# I love the smell of new camera in the morning.



## Geniusdudekiran (Dec 6, 2010)

Despite the hideous viewfinder eyepiece, I can agree that it's beautiful!


----------



## Da Plant Man (Apr 7, 2010)

When (if) you upgrade, I will glady take that off your hands. I'll even pay shipping! 

That looks beautiful.


----------



## IWANNAGOFAST (Jan 14, 2008)

oh man.


----------



## Da Plant Man (Apr 7, 2010)

What camera did you take the photo of the camera with?


----------



## TickleMyElmo (Aug 13, 2009)

Geniusdudekiran said:


> Despite the hideous viewfinder eyepiece, I can agree that it's beautiful!


Hah, if you ever looked through it, I think you'd change your mind real quick 



Da Plant Man said:


> When (if) you upgrade, I will glady take that off your hands.

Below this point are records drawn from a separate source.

-- ==== Sys2Proof/Laws/Resolver.lean ====
section
/-! SUPPORT. The Presentation Resolver: what `resolve` reads, and what `refresh` and `settle` leave (spec/02 R31, R40;
12 R177). -/

namespace Sys2Proof.Machine

open Sys2Proof

/-! ### Departures do not touch what the Resolver reads -/

@[simp] theorem Ann.depart_cls (v : Vector PortRec 40) (a : Ann) : (a.depart v).cls = a.cls := by
  unfold Ann.depart; split <;> rfl

@[simp] theorem Ann.depart_state (v : Vector PortRec 40) (a : Ann) : (a.depart v).state = a.state := by
  unfold Ann.depart; split <;> rfl

@[simp] theorem Ann.depart_audience (v : Vector PortRec 40) (a : Ann) : (a.depart v).audience = a.audience := by
  unfold Ann.depart; split <;> rfl

@[simp] theorem Ann.depart_channel (v : Vector PortRec 40) (a : Ann) : (a.depart v).channel = a.channel := by
  unfold Ann.depart; split <;> rfl

@[simp] theorem Ann.depart_source (v : Vector PortRec 40) (a : Ann) : (a.depart v).source = a.source := by
  unfold Ann.depart; split <;> rfl

@[simp] theorem Ann.depart_target (v : Vector PortRec 40) (a : Ann) : (a.depart v).target = a.target := by
  unfold Ann.depart; split <;> rfl

@[simp] theorem Ann.depart_owed (v : Vector PortRec 40) (a : Ann) : (a.depart v).owed = a.owed := by
  unfold Ann.depart; split <;> rfl

@[simp] theorem Ann.depart_outcome (v : Vector PortRec 40) (a : Ann) : (a.depart v).outcome = a.outcome := by
  unfold Ann.depart; split <;> rfl

/-- A departure changes the joined set alone. -/
theorem Ann.depart_eq (v : Vector PortRec 40) (a : Ann) : a.depart v = { a with joined := (a.depart v).joined } := by
  unfold Ann.depart; split <;> rfl

@[simp] theorem Ann.depart_onAir (v : Vector PortRec 40) (a : Ann) : (a.depart v).onAir = a.onAir := by
  simp [Ann.onAir]

@[simp] theorem Ann.depart_waits (v : Vector PortRec 40) (a : Ann) : (a.depart v).waits = a.waits := by
  simp [Ann.waits]

@[simp] theorem Roster.depart_order (v : Vector PortRec 40) (r : Roster) : (r.depart v).order = r.order := rfl

@[simp] theorem Roster.depart_counter (v : Vector PortRec 40) (r : Roster) : (r.depart v).counter = r.counter := rfl

/-- Each record departs on its own. -/
@[simp] theorem Roster.depart_rec (v : Vector PortRec 40) (r : Roster) (h : Handle) :
    (r.depart v).rec? h = (r.rec? h).map (Ann.depart v) := by
  simp [Roster.depart, Roster.rec?]

theorem Roster.depart_test (v : Vector PortRec 40) (r : Roster) (f : Ann → Bool) (hf : ∀ a, f (a.depart v) = f a)
    (h : Handle) : (r.depart v).test f h = r.test f h := by
  unfold Roster.test; rw [Roster.depart_rec]; cases r.rec? h <;> simp [hf]

@[simp] theorem Roster.depart_ranked (v : Vector PortRec 40) (r : Roster) : (r.depart v).ranked = r.ranked := by
  unfold Roster.ranked
  have key : ∀ c : AnnClass, (r.depart v).test (fun a => decide (a.cls = c)) = r.test fun a => decide (a.cls = c) := by
    intro c; funext h; exact Roster.depart_test v r _ (by simp) h
  simp [key]

/-- The current announcement of a berth departs like any record. -/
theorem Roster.depart_current (v : Vector PortRec 40) (r : Roster) (p : Port) :
    (r.depart v).current p = (r.current p).map fun x => (x.1.depart v, x.2) := by
  unfold Roster.current
  rw [Roster.depart_ranked, List.map_findSome?]
  congr 1
  funext h
  simp only [Roster.depart_rec, Function.comp]
  cases r.rec? h with
  | none => rfl
  | some a =>
    simp only [Option.map_some, Ann.depart_onAir, Ann.depart_audience, Ann.depart_channel]
    split
    · cases a.channel <;> rfl
    · rfl

/-! ### What the Resolver reads -/

/-- The desired presentation is a function of the inputs of 02 R40. -/
theorem State.resolve_congr {s t : State} {p : Port} (hslot : t.slots[p] = s.slots[p])
    (hstate : t.ports[p].state = s.ports[p].state) (hhead : t.ports[p].headphones = s.ports[p].headphones)
    (hunit : t.ports[p].identity = s.ports[p].identity)
    (hcur : (t.roster.current p).map (fun x => (x.1.cls, x.2)) = (s.roster.current p).map fun x => (x.1.cls, x.2))
    (halert : t.alert.state = s.alert.state) (hquiet : t.quiet = s.quiet) (hpolicy : t.policy = s.policy)
    (hfeeds : t.feeds = s.feeds) (hcalls : t.calls = s.calls) : t.resolve p = s.resolve p := by
  have hceil : ∀ i, t.ceiling p i = s.ceiling p i := by
    intro i; unfold State.ceiling State.modeCeiling; rw [hquiet, hpolicy, hhead]
  have hfeed : ∀ c, t.programFeed c = s.programFeed c := by
    intro c; unfold State.programFeed; simp only [hfeeds]
  have hvideo : ∀ i, t.programVideo p i = s.programVideo p i := by
    intro i; unfold State.programVideo PortRec.hasScreen; rw [hunit]; simp only [hfeed]
  have haudio : ∀ i, t.programAudio i = s.programAudio i := by
    intro i; unfold State.programAudio; simp only [hfeed]
  have hcall : ∀ st, t.callIn p st = s.callIn p st := by
    intro st; unfold State.callIn State.callOf; rw [hcalls]
  have hlamp : ∀ i, t.lamp p i = s.lamp p i := by
    intro i; unfold State.lamp; simp only [halert, hcall]
  have hgain : ∀ b c d a, (c.map Ann.cls) = (d.map Ann.cls) → t.gain p b c a = s.gain p b d a := by
    intro b c d a h
    have : (c.any fun a => decide (a.cls = .safety)) = d.any fun a => decide (a.cls = .safety) := by
      cases c <;> cases d <;> simp_all
    unfold State.gain; simp only [halert, hpolicy, hceil, this]
  have hocc : ∀ b, t.occupied p b = s.occupied p b := by
    intro b
    unfold State.occupied
    cases ht : t.roster.current p with
    | none =>
      cases hs : s.roster.current p with
      | none => simp only [halert, hvideo, haudio, hlamp, hgain b none none _ rfl]
      | some y => simp [ht, hs] at hcur
    | some x =>
      cases hs : s.roster.current p with
      | none => simp [ht, hs] at hcur
      | some y =>
        obtain ⟨a, c⟩ := x
        obtain ⟨a', c'⟩ := y
        simp only [ht, hs, Option.map_some, Option.some.injEq, Prod.mk.injEq] at hcur
        obtain ⟨h1, h2⟩ := hcur
        subst h2
        simp only [halert, hvideo, hlamp, hgain b (some a) (some a') _ (by simp [h1])]
  unfold State.resolve
  rw [hslot, hstate]
  cases s.slots[p] <;> simp only [hocc]

/-- Changes outside the Resolver's inputs leave the desired presentation as it was. -/
theorem State.resolve_of_same {s t : State} (p : Port) (hslots : t.slots = s.slots) (hports : t.ports = s.ports)
    (hroster : t.roster = s.roster) (halert : t.alert.state = s.alert.state) (hquiet : t.quiet = s.quiet)
    (hpolicy : t.policy = s.policy) (hfeeds : t.feeds = s.feeds) (hcalls : t.calls = s.calls) :
    t.resolve p = s.resolve p := by
  apply State.resolve_congr <;> simp_all

/-! ### refresh -/

/-- A port record after the recomputation: its desired presentation alone is written. -/
theorem State.refresh_port (s : State) (p : Port) :
    s.refresh.ports[p] = { s.ports[p] with desired := s.resolve p } := by
  simp [State.refresh, State.resolved]

theorem State.refresh_roster (s : State) : s.refresh.roster = s.roster.depart s.refresh.ports := rfl

/-- A recomputation leaves every desired presentation at the value it computed. -/
@[simp] theorem State.resolve_refresh (s : State) (p : Port) : s.refresh.resolve p = s.resolve p := by
  refine State.resolve_congr (by rw [State.refresh_slots]) (by rw [State.refresh_port]) (by rw [State.refresh_port])
    (by rw [State.refresh_port]) ?_ (by rw [State.refresh_alert]) s.refresh_quiet s.refresh_policy s.refresh_feeds
    s.refresh_calls
  rw [State.refresh_roster, Roster.depart_current, Option.map_map]
  congr 1; funext x; exact congrArg₂ Prod.mk (Ann.depart_cls _ _) rfl

/-! ### ATTN -/

/-- ATTN is a function of the flags, the zones and the enables (12 R177). -/
theorem State.attnLevel_congr {s t : State} (hflags : ∀ p : Port, t.ports[p].flags = s.ports[p].flags)
    (hzone : ∀ p : Port, t.ports[p].zone = s.ports[p].zone) (hcoach : t.events.coach = s.events.coach)
    (hb : t.events.berthEnables = s.events.berthEnables) (hc : t.events.coachEnables = s.events.coachEnables)
    (hz : t.events.zoneEnables = s.events.zoneEnables) : t.attnLevel = s.attnLevel := by
  have hport : ∀ p, t.portPending p = s.portPending p := by intro p; unfold State.portPending; rw [hflags, hb]
  have hzp : ∀ z, t.zonePending z = s.zonePending z := by intro z; unfold State.zonePending; simp only [hzone, hport]
  simp [State.attnLevel, State.coachPending, hzp, hcoach, hc, hz]

@[simp] theorem State.attnLevel_refresh (s : State) : s.refresh.attnLevel = s.attnLevel := by
  apply State.attnLevel_congr <;> simp only [State.refresh_port, State.refresh_events] <;> intros <;> trivial

@[simp] theorem State.attnLevel_judgeAttn (s : State) : s.judgeAttn.attnLevel = s.attnLevel := rfl

@[simp] theorem State.resolve_judgeAttn (s : State) (p : Port) : s.judgeAttn.resolve p = s.resolve p := rfl

@[simp] theorem State.resolve_respond (s : State) (c : Byte) (st : Status) (d : List (List Byte)) (p : Port) :
    (s.respond c st d).resolve p = s.resolve p := rfl

@[simp] theorem State.attnLevel_respond (s : State) (c : Byte) (st : Status) (d : List (List Byte)) :
    (s.respond c st d).attnLevel = s.attnLevel := rfl

/-! ### settle -/

theorem State.judgeAttn_events (s : State) : s.judgeAttn.events = { s.events with attn := s.attnLevel } := rfl

/-- What the end of an event leaves: desired presentations recomputed, departures made, ATTN judged, and nothing else. -/
theorem State.settle_settledFrom (u : State) : u.SettledFrom u.settle where
  ports p := by
    show u.refresh.judgeAttn.ports[p] = _
    rw [State.settle, State.resolve_judgeAttn, State.resolve_refresh, State.judgeAttn_ports, State.refresh_port]
  roster := rfl
  events := by
    show u.refresh.judgeAttn.events = _
    rw [State.judgeAttn_events, State.settle, State.attnLevel_judgeAttn, State.refresh_events]
  rest := rfl

/-- A response does not disturb a settled state. -/
theorem State.SettledFrom.respond {u t : State} (h : u.SettledFrom t) (c : Byte) (st : Status)
    (d : List (List Byte)) : u.SettledFrom (t.respond c st d) where
  ports := h.ports
  roster := h.roster
  events := h.events
  rest := by
    have e := congrArg (State.respond c st d) h.rest
    exact e

end Sys2Proof.Machine
end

I'll even pay shipping!
> 
> That looks beautiful.


Haha, sure thing 



IWANNAGOFAST said:


> oh man.


Hehe...



Da Plant Man said:


> What camera did you take the photo of the camera with?


My D700, which I'm still keeping, it will just live its life in my camera bag as my backup camera. Shame, considering it only has 26K clicks on it!...


----------



## viwwo (Jan 15, 2010)

That is nice.. show us a picture by it


----------